_Directions for this task_. Starting at the line that contains "size lanes =>" and ending at the line that contains "if lteSpace b = 1", the lines below are to be given again exactly, with nothing added.

_Data to examine_.

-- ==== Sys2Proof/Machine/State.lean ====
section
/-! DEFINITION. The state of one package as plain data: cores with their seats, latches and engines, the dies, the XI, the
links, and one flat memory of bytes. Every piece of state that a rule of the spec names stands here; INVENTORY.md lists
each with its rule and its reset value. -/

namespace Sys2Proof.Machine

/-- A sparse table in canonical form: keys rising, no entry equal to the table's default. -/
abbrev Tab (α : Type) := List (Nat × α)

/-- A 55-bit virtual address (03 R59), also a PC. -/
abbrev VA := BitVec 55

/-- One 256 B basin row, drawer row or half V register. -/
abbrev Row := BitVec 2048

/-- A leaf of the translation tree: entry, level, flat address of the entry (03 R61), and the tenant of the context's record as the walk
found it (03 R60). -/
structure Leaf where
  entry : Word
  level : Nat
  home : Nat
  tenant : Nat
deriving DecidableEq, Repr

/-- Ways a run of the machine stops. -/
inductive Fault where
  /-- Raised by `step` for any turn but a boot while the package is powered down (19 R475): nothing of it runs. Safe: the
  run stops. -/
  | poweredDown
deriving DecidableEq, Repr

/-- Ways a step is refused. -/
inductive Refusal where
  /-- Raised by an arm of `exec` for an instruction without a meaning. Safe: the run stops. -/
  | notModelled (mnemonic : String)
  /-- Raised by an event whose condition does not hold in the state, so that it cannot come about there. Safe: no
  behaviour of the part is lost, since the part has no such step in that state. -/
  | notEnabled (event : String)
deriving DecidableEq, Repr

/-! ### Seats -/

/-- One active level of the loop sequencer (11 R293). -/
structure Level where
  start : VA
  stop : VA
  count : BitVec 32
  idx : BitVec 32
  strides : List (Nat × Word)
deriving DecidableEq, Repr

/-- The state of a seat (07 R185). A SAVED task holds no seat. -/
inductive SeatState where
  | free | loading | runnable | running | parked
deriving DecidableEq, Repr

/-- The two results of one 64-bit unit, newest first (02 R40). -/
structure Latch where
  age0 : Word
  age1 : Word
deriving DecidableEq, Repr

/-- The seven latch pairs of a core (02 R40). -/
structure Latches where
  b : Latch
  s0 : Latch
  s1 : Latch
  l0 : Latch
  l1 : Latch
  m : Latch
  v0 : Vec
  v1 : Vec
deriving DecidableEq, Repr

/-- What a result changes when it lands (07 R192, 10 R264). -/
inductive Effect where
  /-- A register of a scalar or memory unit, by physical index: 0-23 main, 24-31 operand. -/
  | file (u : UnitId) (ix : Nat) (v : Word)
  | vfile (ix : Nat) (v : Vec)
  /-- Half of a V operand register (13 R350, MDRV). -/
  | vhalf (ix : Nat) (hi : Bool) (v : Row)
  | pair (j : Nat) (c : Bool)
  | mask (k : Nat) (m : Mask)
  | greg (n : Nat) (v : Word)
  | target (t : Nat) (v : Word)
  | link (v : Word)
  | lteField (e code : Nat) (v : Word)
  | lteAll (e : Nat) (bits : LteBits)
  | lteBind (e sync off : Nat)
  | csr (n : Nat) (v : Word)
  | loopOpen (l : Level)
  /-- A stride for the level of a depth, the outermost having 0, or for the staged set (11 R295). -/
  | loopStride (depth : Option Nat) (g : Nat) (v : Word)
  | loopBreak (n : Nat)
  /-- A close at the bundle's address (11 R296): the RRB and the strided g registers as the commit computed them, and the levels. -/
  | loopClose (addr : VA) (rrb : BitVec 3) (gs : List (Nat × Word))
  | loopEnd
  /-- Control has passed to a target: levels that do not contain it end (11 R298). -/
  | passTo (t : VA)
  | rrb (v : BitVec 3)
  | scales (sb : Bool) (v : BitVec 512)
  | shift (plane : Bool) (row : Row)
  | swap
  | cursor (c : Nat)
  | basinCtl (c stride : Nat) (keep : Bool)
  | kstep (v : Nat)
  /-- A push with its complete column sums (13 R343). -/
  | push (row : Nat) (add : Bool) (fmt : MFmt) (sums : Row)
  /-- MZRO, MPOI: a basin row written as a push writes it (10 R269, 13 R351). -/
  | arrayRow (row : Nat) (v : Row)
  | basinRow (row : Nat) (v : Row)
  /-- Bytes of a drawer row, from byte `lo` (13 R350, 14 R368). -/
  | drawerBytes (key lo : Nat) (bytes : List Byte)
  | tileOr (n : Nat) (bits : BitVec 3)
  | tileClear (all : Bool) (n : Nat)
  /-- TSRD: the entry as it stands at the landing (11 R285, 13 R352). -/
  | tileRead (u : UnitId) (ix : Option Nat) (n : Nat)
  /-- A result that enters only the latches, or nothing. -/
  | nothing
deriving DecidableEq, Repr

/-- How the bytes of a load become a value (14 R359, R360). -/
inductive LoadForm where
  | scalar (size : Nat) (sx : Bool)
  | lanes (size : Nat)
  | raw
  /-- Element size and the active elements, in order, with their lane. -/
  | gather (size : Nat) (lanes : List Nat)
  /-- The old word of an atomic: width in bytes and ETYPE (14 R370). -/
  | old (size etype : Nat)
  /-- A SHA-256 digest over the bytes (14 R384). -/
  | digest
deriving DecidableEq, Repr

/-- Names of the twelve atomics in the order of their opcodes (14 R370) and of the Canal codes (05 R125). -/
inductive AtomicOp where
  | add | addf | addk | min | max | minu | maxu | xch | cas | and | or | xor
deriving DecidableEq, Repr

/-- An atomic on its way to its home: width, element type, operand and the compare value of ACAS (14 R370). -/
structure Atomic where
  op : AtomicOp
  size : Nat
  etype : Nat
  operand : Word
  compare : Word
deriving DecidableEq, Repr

...

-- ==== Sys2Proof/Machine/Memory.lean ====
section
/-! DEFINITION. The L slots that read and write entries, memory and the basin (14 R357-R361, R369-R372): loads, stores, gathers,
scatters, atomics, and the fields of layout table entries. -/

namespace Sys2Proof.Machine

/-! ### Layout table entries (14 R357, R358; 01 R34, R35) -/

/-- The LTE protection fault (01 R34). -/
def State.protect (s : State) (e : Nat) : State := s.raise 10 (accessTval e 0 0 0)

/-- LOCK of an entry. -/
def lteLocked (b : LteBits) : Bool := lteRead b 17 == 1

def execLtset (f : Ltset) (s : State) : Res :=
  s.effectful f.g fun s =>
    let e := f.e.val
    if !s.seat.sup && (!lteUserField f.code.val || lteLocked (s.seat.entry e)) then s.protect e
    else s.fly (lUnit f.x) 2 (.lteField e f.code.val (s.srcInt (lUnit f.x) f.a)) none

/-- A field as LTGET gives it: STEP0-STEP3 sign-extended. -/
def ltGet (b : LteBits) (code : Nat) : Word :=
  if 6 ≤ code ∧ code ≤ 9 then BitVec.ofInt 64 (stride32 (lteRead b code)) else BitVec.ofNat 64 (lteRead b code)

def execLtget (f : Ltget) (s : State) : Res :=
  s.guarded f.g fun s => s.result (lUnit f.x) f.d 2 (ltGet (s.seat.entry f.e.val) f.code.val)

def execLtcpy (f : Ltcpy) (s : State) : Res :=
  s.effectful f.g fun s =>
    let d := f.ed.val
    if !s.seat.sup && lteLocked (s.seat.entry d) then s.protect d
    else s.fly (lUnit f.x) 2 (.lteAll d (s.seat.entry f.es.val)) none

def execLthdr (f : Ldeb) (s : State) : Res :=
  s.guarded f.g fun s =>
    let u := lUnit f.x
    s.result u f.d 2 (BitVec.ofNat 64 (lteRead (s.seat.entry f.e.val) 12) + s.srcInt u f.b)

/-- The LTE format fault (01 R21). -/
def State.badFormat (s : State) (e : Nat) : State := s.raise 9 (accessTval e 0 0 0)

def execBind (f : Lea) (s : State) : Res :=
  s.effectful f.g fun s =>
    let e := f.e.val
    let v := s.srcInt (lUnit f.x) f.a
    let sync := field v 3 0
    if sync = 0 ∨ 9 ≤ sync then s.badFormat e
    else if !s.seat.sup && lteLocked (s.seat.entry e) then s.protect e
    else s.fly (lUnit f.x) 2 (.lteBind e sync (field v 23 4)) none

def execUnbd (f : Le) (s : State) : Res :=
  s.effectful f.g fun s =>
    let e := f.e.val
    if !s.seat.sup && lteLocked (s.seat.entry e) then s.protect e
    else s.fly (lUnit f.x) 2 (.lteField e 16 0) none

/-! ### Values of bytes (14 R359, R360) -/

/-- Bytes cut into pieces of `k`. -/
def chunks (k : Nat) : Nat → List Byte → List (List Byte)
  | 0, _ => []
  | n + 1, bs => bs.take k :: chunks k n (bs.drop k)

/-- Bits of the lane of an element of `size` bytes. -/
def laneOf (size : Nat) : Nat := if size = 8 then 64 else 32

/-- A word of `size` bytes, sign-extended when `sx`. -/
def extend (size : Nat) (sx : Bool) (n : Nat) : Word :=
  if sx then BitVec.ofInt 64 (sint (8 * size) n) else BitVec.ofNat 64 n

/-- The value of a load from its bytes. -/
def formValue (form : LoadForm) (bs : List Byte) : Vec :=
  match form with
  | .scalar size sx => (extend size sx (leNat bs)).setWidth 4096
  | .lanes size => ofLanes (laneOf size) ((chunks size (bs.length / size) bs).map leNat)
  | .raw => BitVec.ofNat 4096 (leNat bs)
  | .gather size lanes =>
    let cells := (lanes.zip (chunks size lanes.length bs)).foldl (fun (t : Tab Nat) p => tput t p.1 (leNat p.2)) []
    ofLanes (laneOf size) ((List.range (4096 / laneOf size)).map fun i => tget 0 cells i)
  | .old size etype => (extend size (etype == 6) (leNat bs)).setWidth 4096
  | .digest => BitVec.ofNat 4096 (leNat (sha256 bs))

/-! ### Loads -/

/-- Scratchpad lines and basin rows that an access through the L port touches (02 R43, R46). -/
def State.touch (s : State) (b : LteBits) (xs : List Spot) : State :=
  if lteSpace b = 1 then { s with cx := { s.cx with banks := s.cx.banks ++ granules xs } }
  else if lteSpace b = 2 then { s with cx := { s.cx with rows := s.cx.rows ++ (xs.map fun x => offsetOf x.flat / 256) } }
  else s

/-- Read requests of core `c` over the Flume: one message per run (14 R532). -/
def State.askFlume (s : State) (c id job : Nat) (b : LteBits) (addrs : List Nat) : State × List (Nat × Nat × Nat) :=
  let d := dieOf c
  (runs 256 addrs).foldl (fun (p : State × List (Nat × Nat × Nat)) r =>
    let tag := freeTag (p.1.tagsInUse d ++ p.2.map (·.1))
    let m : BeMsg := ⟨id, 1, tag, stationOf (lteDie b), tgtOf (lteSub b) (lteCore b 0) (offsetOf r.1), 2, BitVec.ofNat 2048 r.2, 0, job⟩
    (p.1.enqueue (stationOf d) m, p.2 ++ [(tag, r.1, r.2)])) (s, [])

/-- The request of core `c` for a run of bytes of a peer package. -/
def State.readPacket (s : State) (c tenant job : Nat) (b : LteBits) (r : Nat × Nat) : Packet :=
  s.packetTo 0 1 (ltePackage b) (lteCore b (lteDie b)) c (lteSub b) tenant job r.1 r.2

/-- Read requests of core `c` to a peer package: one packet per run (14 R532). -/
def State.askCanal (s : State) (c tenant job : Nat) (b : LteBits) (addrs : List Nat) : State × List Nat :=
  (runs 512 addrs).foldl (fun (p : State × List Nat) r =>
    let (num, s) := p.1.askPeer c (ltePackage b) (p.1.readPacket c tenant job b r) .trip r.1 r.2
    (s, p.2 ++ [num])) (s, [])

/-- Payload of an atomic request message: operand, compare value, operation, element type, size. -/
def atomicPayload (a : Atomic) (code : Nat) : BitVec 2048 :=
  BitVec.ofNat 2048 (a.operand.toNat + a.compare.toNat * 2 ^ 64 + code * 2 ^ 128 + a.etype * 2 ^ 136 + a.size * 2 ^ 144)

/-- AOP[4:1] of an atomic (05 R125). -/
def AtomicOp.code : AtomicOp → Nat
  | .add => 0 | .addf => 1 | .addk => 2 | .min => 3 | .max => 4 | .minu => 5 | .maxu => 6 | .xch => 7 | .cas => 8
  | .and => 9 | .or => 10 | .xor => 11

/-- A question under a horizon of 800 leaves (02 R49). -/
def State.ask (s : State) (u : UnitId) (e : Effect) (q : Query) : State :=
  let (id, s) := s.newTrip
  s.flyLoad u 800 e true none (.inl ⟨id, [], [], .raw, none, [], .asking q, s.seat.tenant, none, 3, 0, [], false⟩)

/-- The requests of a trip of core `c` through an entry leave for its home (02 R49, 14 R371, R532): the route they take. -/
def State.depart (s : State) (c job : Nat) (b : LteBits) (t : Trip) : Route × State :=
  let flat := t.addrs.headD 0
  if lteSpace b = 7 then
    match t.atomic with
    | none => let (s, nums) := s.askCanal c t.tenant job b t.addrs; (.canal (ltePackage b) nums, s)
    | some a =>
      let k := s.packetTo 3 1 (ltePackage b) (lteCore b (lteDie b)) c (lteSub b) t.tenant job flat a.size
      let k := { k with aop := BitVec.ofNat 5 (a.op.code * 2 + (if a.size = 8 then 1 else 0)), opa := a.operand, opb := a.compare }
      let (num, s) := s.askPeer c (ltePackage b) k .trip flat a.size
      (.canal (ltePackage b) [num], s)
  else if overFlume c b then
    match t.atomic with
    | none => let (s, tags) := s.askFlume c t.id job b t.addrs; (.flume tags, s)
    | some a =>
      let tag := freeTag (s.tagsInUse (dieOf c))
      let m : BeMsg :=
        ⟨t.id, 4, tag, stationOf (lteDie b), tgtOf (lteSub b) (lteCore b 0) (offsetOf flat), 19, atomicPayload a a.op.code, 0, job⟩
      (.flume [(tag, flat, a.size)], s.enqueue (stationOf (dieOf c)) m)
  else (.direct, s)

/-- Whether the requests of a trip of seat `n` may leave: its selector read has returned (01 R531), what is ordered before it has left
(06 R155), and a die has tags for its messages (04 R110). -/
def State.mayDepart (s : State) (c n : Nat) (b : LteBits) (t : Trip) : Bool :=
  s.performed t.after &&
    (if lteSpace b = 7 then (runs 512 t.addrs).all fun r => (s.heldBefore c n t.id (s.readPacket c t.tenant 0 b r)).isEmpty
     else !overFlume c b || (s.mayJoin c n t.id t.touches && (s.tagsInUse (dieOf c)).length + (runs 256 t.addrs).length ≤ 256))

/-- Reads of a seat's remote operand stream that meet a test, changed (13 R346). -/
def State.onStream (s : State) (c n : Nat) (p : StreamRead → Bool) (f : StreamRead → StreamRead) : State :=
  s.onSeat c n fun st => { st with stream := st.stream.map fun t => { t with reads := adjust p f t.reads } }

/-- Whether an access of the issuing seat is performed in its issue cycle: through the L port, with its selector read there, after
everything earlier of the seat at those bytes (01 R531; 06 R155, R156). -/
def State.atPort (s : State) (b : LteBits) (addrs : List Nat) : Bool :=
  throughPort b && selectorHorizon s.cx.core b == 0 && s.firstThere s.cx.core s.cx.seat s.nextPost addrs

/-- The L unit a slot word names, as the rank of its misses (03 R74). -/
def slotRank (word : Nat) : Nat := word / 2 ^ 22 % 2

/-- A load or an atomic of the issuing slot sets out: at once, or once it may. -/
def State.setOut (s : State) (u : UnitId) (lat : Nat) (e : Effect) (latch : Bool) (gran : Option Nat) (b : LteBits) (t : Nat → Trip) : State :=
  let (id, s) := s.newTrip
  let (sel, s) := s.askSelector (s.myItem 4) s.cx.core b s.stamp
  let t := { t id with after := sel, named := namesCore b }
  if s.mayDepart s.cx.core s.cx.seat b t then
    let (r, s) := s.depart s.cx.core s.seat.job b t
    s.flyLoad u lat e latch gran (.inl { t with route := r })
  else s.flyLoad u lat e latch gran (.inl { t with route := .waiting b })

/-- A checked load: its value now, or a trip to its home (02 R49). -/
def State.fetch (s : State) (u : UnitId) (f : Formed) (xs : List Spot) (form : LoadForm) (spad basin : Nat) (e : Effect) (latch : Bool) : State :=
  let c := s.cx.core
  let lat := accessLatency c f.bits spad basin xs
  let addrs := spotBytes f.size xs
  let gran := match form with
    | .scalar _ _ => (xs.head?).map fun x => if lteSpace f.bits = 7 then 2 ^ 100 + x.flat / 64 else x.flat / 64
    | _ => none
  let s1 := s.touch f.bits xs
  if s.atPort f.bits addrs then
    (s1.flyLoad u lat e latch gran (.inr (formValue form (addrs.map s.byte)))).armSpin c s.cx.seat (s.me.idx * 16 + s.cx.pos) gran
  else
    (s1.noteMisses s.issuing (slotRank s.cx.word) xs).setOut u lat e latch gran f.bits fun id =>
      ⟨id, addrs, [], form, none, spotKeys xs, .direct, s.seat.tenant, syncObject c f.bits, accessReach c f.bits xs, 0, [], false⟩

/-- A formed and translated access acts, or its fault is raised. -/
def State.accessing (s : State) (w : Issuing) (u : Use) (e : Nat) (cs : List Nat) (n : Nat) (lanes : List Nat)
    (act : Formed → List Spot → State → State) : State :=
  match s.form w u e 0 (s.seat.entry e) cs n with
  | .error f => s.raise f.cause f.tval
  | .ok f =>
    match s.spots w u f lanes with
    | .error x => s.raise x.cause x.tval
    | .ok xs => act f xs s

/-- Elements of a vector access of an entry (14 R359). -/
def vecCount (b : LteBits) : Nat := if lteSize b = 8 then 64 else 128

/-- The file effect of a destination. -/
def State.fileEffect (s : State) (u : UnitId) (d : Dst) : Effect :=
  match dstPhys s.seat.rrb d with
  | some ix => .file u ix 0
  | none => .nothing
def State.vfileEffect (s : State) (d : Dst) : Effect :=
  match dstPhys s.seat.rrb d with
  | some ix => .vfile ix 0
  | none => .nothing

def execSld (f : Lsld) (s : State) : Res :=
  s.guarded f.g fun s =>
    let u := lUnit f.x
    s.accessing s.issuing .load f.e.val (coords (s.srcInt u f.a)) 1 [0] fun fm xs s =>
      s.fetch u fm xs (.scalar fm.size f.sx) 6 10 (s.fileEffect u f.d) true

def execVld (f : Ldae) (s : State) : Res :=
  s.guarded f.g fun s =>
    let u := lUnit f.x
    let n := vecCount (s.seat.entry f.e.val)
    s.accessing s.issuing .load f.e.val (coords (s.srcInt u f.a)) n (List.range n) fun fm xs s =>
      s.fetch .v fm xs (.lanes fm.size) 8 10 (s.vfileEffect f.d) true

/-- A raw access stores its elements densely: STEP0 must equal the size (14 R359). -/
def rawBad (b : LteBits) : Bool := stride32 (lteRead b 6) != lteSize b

_Output below_.
  | .gather size lanes =>
    let cells := (lanes.zip (chunks size lanes.length bs)).foldl (fun (t : Tab Nat) p => tput t p.1 (leNat p.2)) []
    ofLanes (laneOf size) ((List.range (4096 / laneOf size)).map fun i => tget 0 cells i)
  | .old size etype => (extend size (etype == 6) (leNat bs)).setWidth 4096
  | .digest => BitVec.ofNat 4096 (leNat (sha256 bs))

/-! ### Loads -/

/-- Scratchpad lines and basin rows that an access through the L port touches (02 R43, R46). -/
def State.touch (s : State) (b : LteBits) (xs : List Spot) : State :=
  if lteSpace b = 1 then { s with cx := { s.cx with banks := s.cx.banks ++ granules xs } }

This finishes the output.